What he said

I don’t see eye to eye with Mr. Scalzi on very many things, but I couldn’t agree with him more here:

Perhaps since I give out a whole bunch of largely unsolicited writing advice, I am often asked by readers if I would look at the unpublished story/novel/screenplay/poem they’re working on and give them some feedback or advice. Indeed, perhaps you yourself have been thinking of asking me this very same thing. I have two things to say to this sort of request:

1. I’m really flattered that you would think of asking me to critique your work and would trust me to give you valuable feedback. Thank you.

2. No.

While I enjoy working with people with whom I have a personal relationship, it’s work. While my literary success can best be described as “limited”, I still get bombarded by people that want me to read their work, critique their ideas and so forth. In the spirit of “giving back to the community” I did participate in the Critters Workshop for a while, only to discover that the vast majority of people don’t want criticism that will help them improve, they want encouragement. And I don’t do that.

The truth is that most would-be writers aren’t writers for a very good reason – they can’t write. A brief perusal of ten random blogs should suffice to demonstrate that to even the most optimistic idnvidual’s satisfaction. There are only two ways to become a successful author:

1. Write a lot, submit a lot and keep getting up after you get knocked down.

2. Become famous in some other field, preferably something involving large breast implants, and have your agent contact publishers about finding you a ghostwriter.

If you’re even somewhat attractive, I recommend the latter as your chances of success are much, much higher. (See: Price, Katie, Anderson, Pamela and Jameson, Jenna.)

Contemplating a run

The SFWA elections approach:

*Call for Candidates 2007

Between books? Irked at the way things are run in the industry? You have a solution before you! With the new year, a new SFWA elections season dawns. Run for SFWA office, and save the world!

Offices up for election this year are:

President
Vice President
Treasurer
Secretary
Canadian Regional Director
South Central Regional Director

As it happens, I do have a few ideas for improving the operations of the SFWA and turning it into an organization that is capable of more than pointless carping about book piracy and the decline of the publishing industry. Here’s my prospective platform thus far:

1. Increase the prestige of the Nebula novel award by awarding the winner a cash prize in addition to the lucite trophy. I have already spoken to publishers who would be interested in providing sponsorship for the award. It’s worth noting that the most prestigious prizes in the world, from the Nobel to the Booker, are inevitably accompanied by an amount of cash.

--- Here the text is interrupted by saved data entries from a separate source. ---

/-- Settles O60: the message on the wire and its decoding, in each state that reads one. -/
theorem wireMessageIsReadAndRun : Obligations.WireMessageIsReadAndRun := by
  intro s b payload rest hr hs hg hi hc
  refine ⟨step_of_byte_disconnected hr hs hg hi hc, step_of_ignored_byte hr hs hg hi hc, fun hp hx hl hend => ?_⟩
  exact step_of_motorMessage hr hs hg hi hc hp hl (hx ▸ wireMessage_motor hl hend)

/-! ### A step of the free handler without a message (R184, R185, R189) -/

/-- A line that is silent, or on which the receive times out or fails, has no byte next on it. -/
theorem ne_byte_of_silent {rx : List WireEvent}
    (h : rx = [] ∨ ∃ rest, rx = .timeout :: rest ∨ rx = .error :: rest) (b : Byte) (rest : List WireEvent) :
    rx ≠ .byte b :: rest := by
  rcases h with rfl | ⟨r, rfl | rfl⟩ <;> simp

theorem wireMessage_of_no_byte (phase : HandlerPhase) {rx : List WireEvent} (h : ∀ b rest, rx ≠ .byte b :: rest) :
    wireMessage phase rx = none := by
  unfold wireMessage
  split
  · exact absurd rfl (h _ _)
  · exact absurd rfl (h _ _)
  · rfl

theorem wireMessage_awaiting (n : Nat) (rx : List WireEvent) : wireMessage (.awaitingPayload n) rx = none := by
  simp only [wireMessage]

theorem step_of_no_message {s : State} (ho : s.takeInput.outside s.input = none) (hi : s.block.pos.state = .idle)
    (hc : s.handler.cmds = []) (hm : wireMessage s.handler.phase s.handler.rx = none) :
    step s = .next { s with inputs := s.inputs.tail, handler := s.handler.loopStep } := by
  have hfetch : s.takeInput.fetch s.input = none := by
    simp only [State.fetch, State.takeInput_block, State.takeInput_handler, hi, hc, hm]
  have hother : s.takeInput.otherStep s.input = s.takeInput.setHandler s.handler.loopStep := by
    simp [State.otherStep, hi, hc]
  rw [step_of_nothing_fetched ho hfetch, hother]
  rfl

theorem step_of_awaiting {s : State} {n : Nat} (ho : s.takeInput.outside s.input = none)
    (hi : s.block.pos.state = .idle) (hc : s.handler.cmds = []) (hp : s.handler.phase = .awaitingPayload n) :
    step s = .next { s with inputs := s.inputs.tail, handler := s.handler.loopStep } :=
  step_of_no_message ho hi hc (by rw [hp, wireMessage_awaiting])

section
variable {h : Handler}

theorem Handler.loopStep_disconnected (hp : h.phase = .disconnected) : h.loopStep = { h with rx := h.rx.tail } := by
  simp only [Handler.loopStep, hp]

theorem Handler.loopStep_connectedIdle (hp : h.phase = .connectedIdle) :
    h.loopStep = { h with pending := none, rx := h.rx.tail }.endIteration false := by
  simp only [Handler.loopStep, hp]

theorem Handler.loopStep_awaiting {n : Nat} (hp : h.phase = .awaitingPayload n) : h.loopStep = h.receivePayload n := by
  simp only [Handler.loopStep, hp]

/-- A payload byte is taken off the line and its `WRB` issued (R184). -/
theorem Handler.loopStep_payloadByte (hc : h.cmds = []) {j : Offset} (hp : h.phase = .awaitingPayload j.val) {b : Byte}
    {rest : List WireEvent} (hx : h.rx = .byte b :: rest) :
    h.loopStep = { h with phase := .awaitingPayload (j.val + 1), rx := rest, cmds := [wrbWord j b] } := by
  have hroom : j.val < payloadLength := j.isLt
  have hreceive : h.receivePayload j.val = { h with rx := rest }.receivePayloadByte j b := by
    simp only [Handler.receivePayload, hroom, dif_pos, hx]
  rw [Handler.loopStep_awaiting hp, hreceive, Handler.receivePayloadByte_spec, hc]
  rfl

/-- A receive without a byte ends a payload that is not complete (R184, R185). -/
theorem Handler.loopStep_shortPayload (hc : h.cmds = []) {n : Nat} (hp : h.phase = .awaitingPayload n) (hn : n < 7)
    (hx : ∀ b rest, h.rx ≠ .byte b :: rest) :
    h.loopStep = { h with
      phase := .connectedIdle
      rx := h.rx.tail
      cmds := if h.policy = .always then [0x1000] else [] } := by
  rw [Handler.loopStep_awaiting hp]
  rcases h.receivePayload_cases n with ⟨-, b, rest, hb, -⟩ | ⟨-, -, he⟩ | ⟨hfull, -⟩
  · exact absurd hb (hx b rest)
  · rw [he, Handler.endIteration_incomplete]
    exact hc
  · omega

/-- After the seventh payload byte the iteration ends (R185). -/
theorem Handler.loopStep_fullPayload (hc : h.cmds = []) (hp : h.phase = .awaitingPayload 7) :
    h.loopStep = { h with
      phase := .connectedIdle
      cmds := if h.policy = .always ∨ h.pending = some motorByte then [0x1000] else [] } := by
  have hreceive : h.receivePayload 7 = h.endIteration (h.pending == some motorByte) := by
    simp [Handler.receivePayload, payloadLength]
  rw [Handler.loopStep_awaiting hp, hreceive, Handler.endIteration_of_none_issued hc]
  simp only [beq_iff_eq]

end

/-- Settles O57: nothing is fetched, so the step is the handler's own, in each of its states. -/
theorem iterationEndsWithRunAsThePolicySays : Obligations.IterationEndsWithRunAsThePolicySays := by
  intro s hr hs hg hc hi
  have ho := s.takeInput.outside_eq_none hr hs hg
  refine ⟨fun hp => ?_, fun hsilent => ?_⟩
  · rw [step_of_awaiting ho hi hc hp, Handler.loopStep_fullPayload hc hp]
    rfl
  have hx := ne_byte_of_silent hsilent
  have hm := wireMessage_of_no_byte s.handler.phase hx
  refine ⟨fun n hn hp => ?awaiting, fun hp => ?connected, fun hp => ?disconnected⟩
  case awaiting =>
    rw [step_of_awaiting ho hi hc hp, Handler.loopStep_shortPayload hc hp hn hx]
  case connected =>
    rw [step_of_no_message ho hi hc hm, Handler.loopStep_connectedIdle hp, Handler.endIteration_incomplete, ← hp]
    exact hc
  case disconnected =>
    rw [step_of_no_message ho hi hc hm, Handler.loopStep_disconnected hp]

2. Replace the Nebula Scripts category with “Best SF-related non-fiction book”. There’s a lot more of these works being published than scripts these days, furthermore, Hollywood script writers couldn’t care less about the Nebula, whereas the publishers publishing SF-related non-fiction are quite clearly committed to the genre.

3. Rename the Bulletin to SFWA Monthly and turn it into a bona-fide magazine of interest to the greater science fiction and fantasy community by publishing a novella and three short stories in every issue. Decisions should not be made on the fearful assumption that adults will squabble like self-interested children, but rather, the best interests of the organization as measured by magazine sales and subscriptions.

4. Increase the power of the Nebula juries by having the short fiction jury submit its recommendations for the fiction to be published in the SFWA Monthly to the editor and by allowing the juries to REMOVE works that have qualified for the Nebula ballot. This should bring an end to the award-by-popularity contests that are so grossly embarrassing to the organization.

5. Change SFWA policy from anti-ebook to pro-ebook. Turn the SFWA web site into the premier online science fiction and fantasy e-library by providing freely downloadable works available in all formats from every SFWA member interested in contributing. All of the evidence suggests that freely distributable ebooks help those authors who are not among the 50 best-selling in the world, they don’t hurt them. Blindly following the RIAA’s lead in attempting to protect dubious “rights” is stupid and shortsighted.

Anyone have any more ideas for my platform?